[TASK MATERIAL — start]
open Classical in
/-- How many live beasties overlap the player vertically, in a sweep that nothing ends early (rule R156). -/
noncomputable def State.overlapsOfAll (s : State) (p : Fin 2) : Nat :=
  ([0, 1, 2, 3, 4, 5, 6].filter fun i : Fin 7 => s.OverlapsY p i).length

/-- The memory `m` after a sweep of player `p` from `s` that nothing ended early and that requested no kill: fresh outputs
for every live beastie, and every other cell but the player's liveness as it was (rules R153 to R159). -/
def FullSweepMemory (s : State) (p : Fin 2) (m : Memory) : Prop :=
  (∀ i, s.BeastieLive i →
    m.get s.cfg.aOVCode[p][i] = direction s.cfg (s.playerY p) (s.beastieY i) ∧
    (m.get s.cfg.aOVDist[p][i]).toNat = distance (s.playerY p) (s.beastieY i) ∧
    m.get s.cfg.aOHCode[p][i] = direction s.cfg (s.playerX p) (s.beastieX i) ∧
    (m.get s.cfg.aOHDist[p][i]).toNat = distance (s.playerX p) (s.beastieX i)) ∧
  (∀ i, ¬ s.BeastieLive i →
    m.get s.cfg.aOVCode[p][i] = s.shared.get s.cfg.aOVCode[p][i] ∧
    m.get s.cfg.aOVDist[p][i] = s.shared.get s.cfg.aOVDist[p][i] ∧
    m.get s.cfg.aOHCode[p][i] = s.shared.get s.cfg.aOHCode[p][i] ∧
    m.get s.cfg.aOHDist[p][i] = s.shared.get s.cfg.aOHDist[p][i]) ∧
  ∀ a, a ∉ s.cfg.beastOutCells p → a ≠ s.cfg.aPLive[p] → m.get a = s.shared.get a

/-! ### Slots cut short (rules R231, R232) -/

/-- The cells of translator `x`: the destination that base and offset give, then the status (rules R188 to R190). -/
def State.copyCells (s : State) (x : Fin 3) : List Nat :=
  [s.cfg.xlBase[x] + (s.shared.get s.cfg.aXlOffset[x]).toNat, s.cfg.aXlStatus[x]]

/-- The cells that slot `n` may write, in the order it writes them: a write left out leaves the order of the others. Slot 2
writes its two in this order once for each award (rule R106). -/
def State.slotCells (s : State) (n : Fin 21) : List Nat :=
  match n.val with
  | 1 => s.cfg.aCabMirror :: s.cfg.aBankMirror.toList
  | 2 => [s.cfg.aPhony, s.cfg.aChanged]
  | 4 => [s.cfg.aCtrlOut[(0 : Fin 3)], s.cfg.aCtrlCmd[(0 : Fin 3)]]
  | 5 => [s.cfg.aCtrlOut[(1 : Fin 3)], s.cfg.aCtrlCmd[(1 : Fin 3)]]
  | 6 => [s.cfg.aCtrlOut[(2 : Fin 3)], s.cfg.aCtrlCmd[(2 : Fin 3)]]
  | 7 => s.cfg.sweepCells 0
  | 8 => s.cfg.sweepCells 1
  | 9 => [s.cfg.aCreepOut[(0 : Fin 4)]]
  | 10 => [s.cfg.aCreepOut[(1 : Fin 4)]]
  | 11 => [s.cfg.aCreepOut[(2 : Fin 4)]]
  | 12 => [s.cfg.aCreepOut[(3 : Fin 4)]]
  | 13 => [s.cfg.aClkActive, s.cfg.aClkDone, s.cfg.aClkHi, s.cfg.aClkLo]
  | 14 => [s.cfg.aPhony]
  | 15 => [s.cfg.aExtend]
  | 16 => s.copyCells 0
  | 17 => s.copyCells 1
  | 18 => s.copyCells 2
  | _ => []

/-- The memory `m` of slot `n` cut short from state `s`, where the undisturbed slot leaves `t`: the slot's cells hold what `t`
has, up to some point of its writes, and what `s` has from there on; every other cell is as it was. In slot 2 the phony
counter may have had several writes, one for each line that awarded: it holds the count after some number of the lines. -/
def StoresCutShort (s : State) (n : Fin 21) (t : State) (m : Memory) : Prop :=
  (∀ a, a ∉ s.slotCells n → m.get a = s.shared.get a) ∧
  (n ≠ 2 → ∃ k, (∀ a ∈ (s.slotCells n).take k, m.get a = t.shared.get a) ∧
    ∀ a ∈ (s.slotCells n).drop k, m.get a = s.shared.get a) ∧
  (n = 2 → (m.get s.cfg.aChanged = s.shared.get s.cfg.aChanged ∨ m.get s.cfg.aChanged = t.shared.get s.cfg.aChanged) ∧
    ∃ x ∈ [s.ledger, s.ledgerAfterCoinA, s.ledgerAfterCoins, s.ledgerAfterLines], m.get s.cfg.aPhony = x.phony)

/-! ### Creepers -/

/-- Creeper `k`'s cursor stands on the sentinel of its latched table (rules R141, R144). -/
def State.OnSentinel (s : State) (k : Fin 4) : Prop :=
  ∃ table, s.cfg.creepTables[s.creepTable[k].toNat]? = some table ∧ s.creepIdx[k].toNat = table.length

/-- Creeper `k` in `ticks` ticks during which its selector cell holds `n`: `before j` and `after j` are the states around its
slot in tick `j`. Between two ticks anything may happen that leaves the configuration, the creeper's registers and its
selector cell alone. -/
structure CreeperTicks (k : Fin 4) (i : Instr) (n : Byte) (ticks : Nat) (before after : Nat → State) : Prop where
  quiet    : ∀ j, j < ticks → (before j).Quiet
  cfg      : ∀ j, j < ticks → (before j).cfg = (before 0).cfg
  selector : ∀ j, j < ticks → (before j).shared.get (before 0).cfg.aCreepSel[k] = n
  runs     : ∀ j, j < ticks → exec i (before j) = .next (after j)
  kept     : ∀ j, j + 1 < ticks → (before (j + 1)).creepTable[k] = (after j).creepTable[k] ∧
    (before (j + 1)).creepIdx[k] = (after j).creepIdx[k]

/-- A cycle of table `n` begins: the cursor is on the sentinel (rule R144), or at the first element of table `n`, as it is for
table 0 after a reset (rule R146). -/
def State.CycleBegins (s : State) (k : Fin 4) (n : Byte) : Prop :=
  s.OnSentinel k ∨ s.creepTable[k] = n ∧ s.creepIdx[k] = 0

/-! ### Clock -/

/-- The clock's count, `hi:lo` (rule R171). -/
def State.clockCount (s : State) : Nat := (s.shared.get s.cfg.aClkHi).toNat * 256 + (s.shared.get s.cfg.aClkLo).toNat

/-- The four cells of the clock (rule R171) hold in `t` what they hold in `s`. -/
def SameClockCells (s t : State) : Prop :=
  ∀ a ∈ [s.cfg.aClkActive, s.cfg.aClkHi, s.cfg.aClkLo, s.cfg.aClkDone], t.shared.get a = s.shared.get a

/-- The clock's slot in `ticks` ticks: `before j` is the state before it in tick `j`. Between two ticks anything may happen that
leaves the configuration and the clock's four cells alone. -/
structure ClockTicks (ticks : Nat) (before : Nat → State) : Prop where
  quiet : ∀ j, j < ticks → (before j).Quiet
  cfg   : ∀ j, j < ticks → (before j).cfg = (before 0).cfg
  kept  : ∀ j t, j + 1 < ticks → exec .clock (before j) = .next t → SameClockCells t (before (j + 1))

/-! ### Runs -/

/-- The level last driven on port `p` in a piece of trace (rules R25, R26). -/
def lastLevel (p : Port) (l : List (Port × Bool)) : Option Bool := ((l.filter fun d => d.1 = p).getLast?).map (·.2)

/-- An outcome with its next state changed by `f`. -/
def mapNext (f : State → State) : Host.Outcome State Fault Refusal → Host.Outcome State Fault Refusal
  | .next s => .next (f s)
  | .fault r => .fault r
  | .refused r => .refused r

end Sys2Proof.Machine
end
[TASK MATERIAL — finish]
== WORK INSTRUCTION ==
Copy out each line of the data above, exactly, if it lies between the line holding "15 => [s.cfg.aExtend]" and the line holding "### Creepers -/", inclusive; copy no other line.

== SOLUTION TO THIS PROBLEM ==
  | 15 => [s.cfg.aExtend]
  | 16 => s.copyCells 0
  | 17 => s.copyCells 1
  | 18 => s.copyCells 2
  | _ => []

/-- The memory `m` of slot `n` cut short from state `s`, where the undisturbed slot leaves `t`: the slot's cells hold what `t`
has, up to some point of its writes, and what `s` has from there on; every other cell is as it was. In slot 2 the phony
counter may have had several writes, one for each line that awarded: it holds the count after some number of the lines. -/
def StoresCutShort (s : State) (n : Fin 21) (t : State) (m : Memory) : Prop :=
  (∀ a, a ∉ s.slotCells n → m.get a = s.shared.get a) ∧
  (n ≠ 2 → ∃ k, (∀ a ∈ (s.slotCells n).take k, m.get a = t.shared.get a) ∧
    ∀ a ∈ (s.slotCells n).drop k, m.get a = s.shared.get a) ∧
  (n = 2 → (m.get s.cfg.aChanged = s.shared.get s.cfg.aChanged ∨ m.get s.cfg.aChanged = t.shared.get s.cfg.aChanged) ∧
    ∃ x ∈ [s.ledger, s.ledgerAfterCoinA, s.ledgerAfterCoins, s.ledgerAfterLines], m.get s.cfg.aPhony = x.phony)

/-! ### Creepers -/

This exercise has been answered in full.